Sugar may not only be bad for your teeth and waistlines, but also your mental health. Researchers at University College London (UCL) compared the report of sugar intake by more than 8,000 people in a long-term study in the UK with their moods.
Participants who are civil servants, monitored during 1985-1988, and filled out questionnaires every every few years. Researchers analyzed the study data that studied the relationship between sugar intake and general mental disorders (CMD) such as anxiety and depression.
The UCL team found men who consumed more sweet foods and drinks were more likely to suffer from mental disorders after five years. They concluded, in a study published in the journal Scientific Reports, that lower sugar intake could be associated with better psychological health.
But nutritionist Catherine Collins, spokesman for the British Dietetic Association, said the results have not been proven. The problem is the amount of sugar consumption self-reported by the participants and the sugar intake of alcohol is not calculated. The researchers, he says, seem to confuse natural sugars from foods such as milk, and sugar added to hot drinks or sweets.

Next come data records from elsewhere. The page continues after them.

-- ==== Sys2Proof/Tests/Slice0.lean ====
section
/-! SUPPORT. The model's own tests: ill-formed terms refused, every constructor's word decoded, one step of each
instruction against the spec's examples, and a state that meets the hypotheses of each statement. The words and numbers
are the spec's (spec/30_encoding.md, spec/opcode_table.json, and the Example lines of the rules named beside them). -/

namespace Sys2Proof.Tests

open Sys2Proof.Machine

/-- An Idle, initialized drive with an SD-v2 byte-addressed card (`CT = 0x04`). -/
def ready : State := { State.reset with stat := ⟨false, false, false⟩, ct := 0x04#8, pwr := .on, clk := .fast }

/-- The same drive running `op`, about to perform `m`, the card selected and answering `0xFF`. -/
def running (op : HostOp) (m : Micro) : State :=
  { ready with
    cs := .asserted, card := [0xFF#8]
    seq := { Seq.reset with busy := true, op := op, micro := m, owed := 1, ty := 0x02#8 } }

/-- A running `INITIALIZE` in a phase. -/
def negotiating (p : Phase) (m : Micro) : State :=
  { running (.initializeDrive 0#8) m with
    seq := { (running (.initializeDrive 0#8) m).seq with phase := p } }

/-- The next move. -/
def moving (e : Event) (s : State) : State := { s with agenda := [e] }

/-- The card's next answer. -/
def answered (b : Byte) (s : State) : State := { s with card := [b] }

/-- The result is a next state of which `p` holds. -/
def nextIs (r : Result) (p : State → Bool) : Bool :=
  match r with
  | .next t => p t
  | .fault _ => false
  | .refused _ => false

/-- The word decodes to the instruction. -/
def decodesTo (sig : Signal) (i : Instr) : Bool := decode sig == .ok i

/-! ## Ill-formed terms -/

theorem test_wellFormed_acmd23 : Instr.WellFormed (.acmd23 256#32) = false := by decide
theorem test_wellFormed_acmd41 : Instr.WellFormed (.acmd41 1#32) = false := by decide
theorem test_wellFormed_ioctlUnrecognized : Instr.WellFormed (.ioctlUnrecognized 0#8 7#8) = false := by decide
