-- ==== Sys2Proof/Syntax.lean ====
section
/-! DEFINITION. Syntax.lean: the instructions of the 16-bit subset, one constructor per row of
spec/opcode_table.json (spec/30_encoding.md R60, R61).

Operands are held as the spec writes them: `simm` fields as integers, `uimm` fields as natural numbers, registers by name.
Whether a number fits its field is WellFormed.lean's question. -/

namespace Sys2Proof

/-- The eight general registers a 3-bit register field names (R14, R55). -/
inductive Reg where
  | r0 | r1 | r2 | r3 | r4 | r5 | r6 | r7
  deriving DecidableEq, Repr, Inhabited

/-- The instructions, in the order of the opcode map (R60, R61). `rc` is bits 15:13, `rb` bits 12:10, `ra` bits 9:7. -/
inductive Instr where
  /-- `break uimm9` (R70). -/
  | brk (uimm9 : Nat)
  /-- `j simm9×2` (R71). -/
  | j (simm9 : Int)
  /-- `b simm9×2` (R72). -/
  | b (simm9 : Int)
  /-- `ibj simm9×64` (R73). -/
  | ibj (simm9 : Int)
  /-- `jalib.i64 rc, ib64(uimm6)` (R74). -/
  | jalib (rc : Reg) (uimm6 : Nat)
  /-- `jtlib.i64 rc, ib64(uimm6)` (R75). -/
  | jtlib (rc : Reg) (uimm6 : Nat)
  /-- `movib.i64 rc, ib64(uimm6)` (R80). -/
  | movib (rc : Reg) (uimm6 : Nat)
  /-- `movi.i64 rc, simm6` (R81). -/
  | movi (rc : Reg) (simm6 : Int)
  /-- `addi.i64 rc, simm6` (R82). -/
  | addi (rc : Reg) (simm6 : Int)
  /-- `srli.i64 rc, uimm6` (R83). -/
  | srli (rc : Reg) (uimm6 : Nat)
  /-- `srai.i64 rc, uimm6` (R84). -/
  | srai (rc : Reg) (uimm6 : Nat)
  /-- `slli.i64 rc, uimm6` (R85). -/
  | slli (rc : Reg) (uimm6 : Nat)
  /-- `addib.i64 rc, ib32(uimm6)` (R86). -/
  | addib (rc : Reg) (uimm6 : Nat)
  /-- `leapc.i64 rc, ib32(uimm6)(pc)` (R90). -/
  | leapc (rc : Reg) (uimm6 : Nat)
  /-- `loadpc.i64 rc, ib32(uimm6)(pc)` (R91). -/
  | loadpc (rc : Reg) (uimm6 : Nat)
  /-- `storepc.i64 rc, ib32(uimm6)(pc)` (R92). -/
  | storepc (rc : Reg) (uimm6 : Nat)
  /-- `load.i64 rc, (uimm3×8)(rb)` (R93). -/
  | load (rc rb : Reg) (uimm3 : Nat)
  /-- `store.i64 rc, (uimm3×8)(rb)` (R94). -/
  | store (rc rb : Reg) (uimm3 : Nat)
  /-- `compare.i64 rc, rb, lt` (R100). -/
  | compareLt (rc rb : Reg)
  /-- `compare.i64 rc, rb, ge` (R101). -/
  | compareGe (rc rb : Reg)
  /-- `compare.i64 rc, rb, eq` (R102). -/
  | compareEq (rc rb : Reg)
  /-- `compare.i64 rc, rb, ne` (R103). -/
  | compareNe (rc rb : Reg)
  /-- `compare.i64 rc, rb, ltu` (R104). -/
  | compareLtu (rc rb : Reg)
  /-- `compare.i64 rc, rb, geu` (R105). -/
  | compareGeu (rc rb : Reg)
  /-- `compare.i64 rc, rb, mov`, the conditional move (R106). -/
  | compareMov (rc rb : Reg)
  /-- `compare.i64` with fun3 = 7, not assigned (R107). -/
  | compareUnassigned (rc rb : Reg)
  /-- `logic.i64 rc, rb, mov` (R110). -/
  | logicMov (rc rb : Reg)
  /-- `logic.i64 rc, rb, not` (R111). -/
  | logicNot (rc rb : Reg)
  /-- `logic.i64 rc, rb, neg` (R112). -/
  | logicNeg (rc rb : Reg)
  /-- `logic.i64 rc, rb, bswap` (R113). -/
  | logicBswap (rc rb : Reg)
  /-- `logic.i64 rc, rb, ctz` (R114). -/
  | logicCtz (rc rb : Reg)
  /-- `logic.i64 rc, rb, clz` (R115). -/
  | logicClz (rc rb : Reg)
  /-- `logic.i64 rc, rb, ctpop` (R116). -/
  | logicCtpop (rc rb : Reg)
  /-- `logic.i64 rc, rb, sext` (R117). -/
  | logicSext (rc rb : Reg)
  /-- `pin.i64 rc, rb, ra` (R120). -/
  | pin (rc rb ra : Reg)
  /-- `and.i64 rc, rb, ra` (R121). -/
  | and (rc rb ra : Reg)
  /-- `or.i64 rc, rb, ra` (R122). -/
  | or (rc rb ra : Reg)
  /-- `xor.i64 rc, rb, ra` (R123). -/
  | xor (rc rb ra : Reg)
  /-- `add.i64 rc, rb, ra` (R124). -/
  | add (rc rb ra : Reg)
  /-- `srl.i64 rc, rb, ra` (R125). -/
  | srl (rc rb ra : Reg)
  /-- `sra.i64 rc, rb, ra` (R126). -/
  | sra (rc rb ra : Reg)
  /-- `sll.i64 rc, rb, ra` (R127). -/
  | sll (rc rb ra : Reg)
  /-- `sub.i64 rc, rb, ra` (R128). -/
  | sub (rc rb ra : Reg)
  /-- `mul.i64 rc, rb, ra` (R129). -/
  | mul (rc rb ra : Reg)
  /-- `div.i64 rc, rb, ra` (R130). -/
  | div (rc rb ra : Reg)
  /-- `illegal uimm9` (R131). -/
  | illegal (uimm9 : Nat)
  deriving DecidableEq, Repr

end Sys2Proof
end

"Reducing sugar intake is very good for teeth, and may also be good for weight, but as a protection against depression? Not proven," says Collins.
Nutritionist Tom Sanders agreed the results should be interpreted with caution.
"From a scientific point of view it is hard to see how the sugar in the diet is different from other carbohydrate sources in mental health because they are broken down into simple sugars in the intestine before being absorbed," he said as quoted by AFP.